At the end of that process, every token has a contextual vector.
But a language model does not output text directly, it outputs probabilities.
The final linear layer
After the Transformer, we take the final hidden vector and pass it through a linear layer:
logits = self.fc(h)
If the vocabulary has 24,000 tokens, then each position gets 24,000 numbers.
Those numbers are not probabilities yet. They are raw scores, called logits.
Logits to probabilities
To turn logits into probabilities, we use softmax.
A higher logit means the model thinks that token is more likely.
Example:
"the cat sat on the"
might produce high scores for:
mat floor chair sofa
and low scores for unrelated tokens.
Training: comparing prediction with reality
During training, the model already knows the real next token.
If the input is:
the cat sat on the
and the real next token is:
mat
then the model is rewarded for assigning high probability to “mat”.
This is done with cross-entropy loss.
The model is not told “understand cats” or “learn grammar”.
It only gets one job:
given the previous tokens, make the real next token more likely.
Repeated billions of times, this simple task creates surprisingly rich behavior.
Why we shift the targets
The model input might be:
[the, cat, sat]
But the target is shifted by one:
[cat, sat, down]
So each position learns to predict what comes next.

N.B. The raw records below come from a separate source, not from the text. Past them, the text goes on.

/-- A device page that a region covers has the element's bytes in the part that the region declares. -/
def State.sameFrame (s : State) (t : Nat) (pid : BitVec 16) (r : Region) (pa n : Nat) : Bool :=
  let lo := r.base - devBase
  let hi := lo + r.len
  (List.range (hi / 2 ^ 16 + 1 - lo / 2 ^ 16)).any fun i =>
    let a := max lo ((lo / 2 ^ 16 + i) * 2 ^ 16)
    let b := min hi ((lo / 2 ^ 16 + i + 1) * 2 ^ 16)
    match s.leaf? t pid (a % 2 ^ 40) with
    | some l => let p := leafAddr l (a % 2 ^ 40); decide (pa < p + (b - a) ∧ p < pa + n)
    | none => false

/-- The element touches a region that a pending job of the block declared (R422): in device memory the addresses are compared,
and the frames too where the two name a page by different ones. -/
def State.inFootprint (s : State) (r : Req) (e : Elem) : Bool :=
  let hit : Nat → Region → Bool := fun a g => decide (a < g.base + g.len ∧ g.base < a + e.size)
  let pa := if r.sp = .d && s.onChip r.pid e.ea then (s.leaf? s.cur r.pid (dLva e.ea)).map fun l => leafAddr l (dLva e.ea) else none
  (s.block (blockOf s.cur)).jobs.any fun j => (j.reads ++ j.writes).any fun g =>
    if r.sp ≠ .d then hit e.pa g
    else decide (devBase ≤ g.base) && ((j.pid == r.pid && hit (devBase + e.ea.toNat) g) ||
      pa.any fun a => s.sameFrame s.cur j.pid g a e.size)

/-! ## Multicast stores (R373, R376) -/

/-- Keeps a request of another party as the one access of a thread number of its own. -/
def State.addInbound (s : State) (k : Packet) (r : Req) : State :=
  let n := s.fab.nextIn
  { s with
    threads := Map.put s.threads (65536 + n) { outst := [r] }
    fab := { s.fab with inbound := s.fab.inbound ++ [(n, k)], nextIn := n + 1 } }

/-- The elements of a copy's store: one word, or the 256 bytes of a vector register (R196). -/
def copyElems (k : Packet) : List Elem :=
  let sz := k.lo.toNat % 8
  let n := if sz = 5 then 128 else 2 ^ sz
  let cnt := if 1 < k.hi.toNat then 256 / n else 1
  (List.range cnt).map fun i =>
    { ea := k.addr + BitVec.ofNat 64 (n * i), size := n, off := n * i, data := BitVec.ofNat 1024 (field k.data (n * i) n) }

def syncOfNo (n : Nat) : Sync := match n with | 1 => .wf | 2 => .wfe | 3 => .wef | 4 => .sf | 5 => .se | _ => .plain

/-- A copy begins to be applied here. -/
def State.mcLocal (s : State) (k : Packet) : State :=
  s.addInbound k { seq := 0, what := .store, sp := .d, sync := syncOfNo (k.lo.toNat / 8 % 8), ord := k.ord, pid := k.pid, src := k.srcv
                   whole := true, elems := copyElems k }

/-- A copy meets the group entry of this chip: it is forwarded, and applied where a member is here whose
measurement is as expected (R373, R388). -/
def State.mcArrive (s : State) (k : Packet) (parent : Option Nat) (acc : Nat) : State :=
  -- at the root the store itself takes a number, so that ordered ones are applied here in their order (R367)
  let (k, s) := if parent.isNone && k.ord then
      let (n, s1) := s.nextFseq s.coord
      let k := { k with fseq := n, src := s.coord }
      (k, s1.sawFseq k true)
    else (k, s)
  let e := s.grp (mcGroup k)
  let match' := grpMeas e == s.measurement
  let s1 := s.mcForward k e parent acc (grpLocal e && match') (if grpLocal e && !match' then some (grpMember e, 7) else none)
  let s2 := if grpLocal e && match' then s1.mcLocal k else s1
  s2.mcSettle k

This is the core trick behind language model training.
Generation: choosing one token
At inference time, there is no known target.
The model gives us a probability distribution, and we choose a token.
There are different ways to choose:
- greedy decoding: always pick the most likely token
- temperature: make choices more or less random
- top-k: only sample from the best k tokens
- top-p: sample from the smallest likely set of tokens
Then we append the chosen token and repeat the process.
That loop is text generation.
Important realization
The model never writes a sentence in one step.
It writes one token.
Then another.
Then another.
Every answer is just this loop:
encode prompt
run transformer
predict next token
append token
repeat
Conclusion
Part 4 was about giving tokens context.
Part 5 is about turning that context into a probability distribution over the vocabulary.
This is where the model finally becomes generative.
Not because it understands language the way humans do, but because it has learned a powerful statistical game:
predict the next token well enough, and language starts to emerge.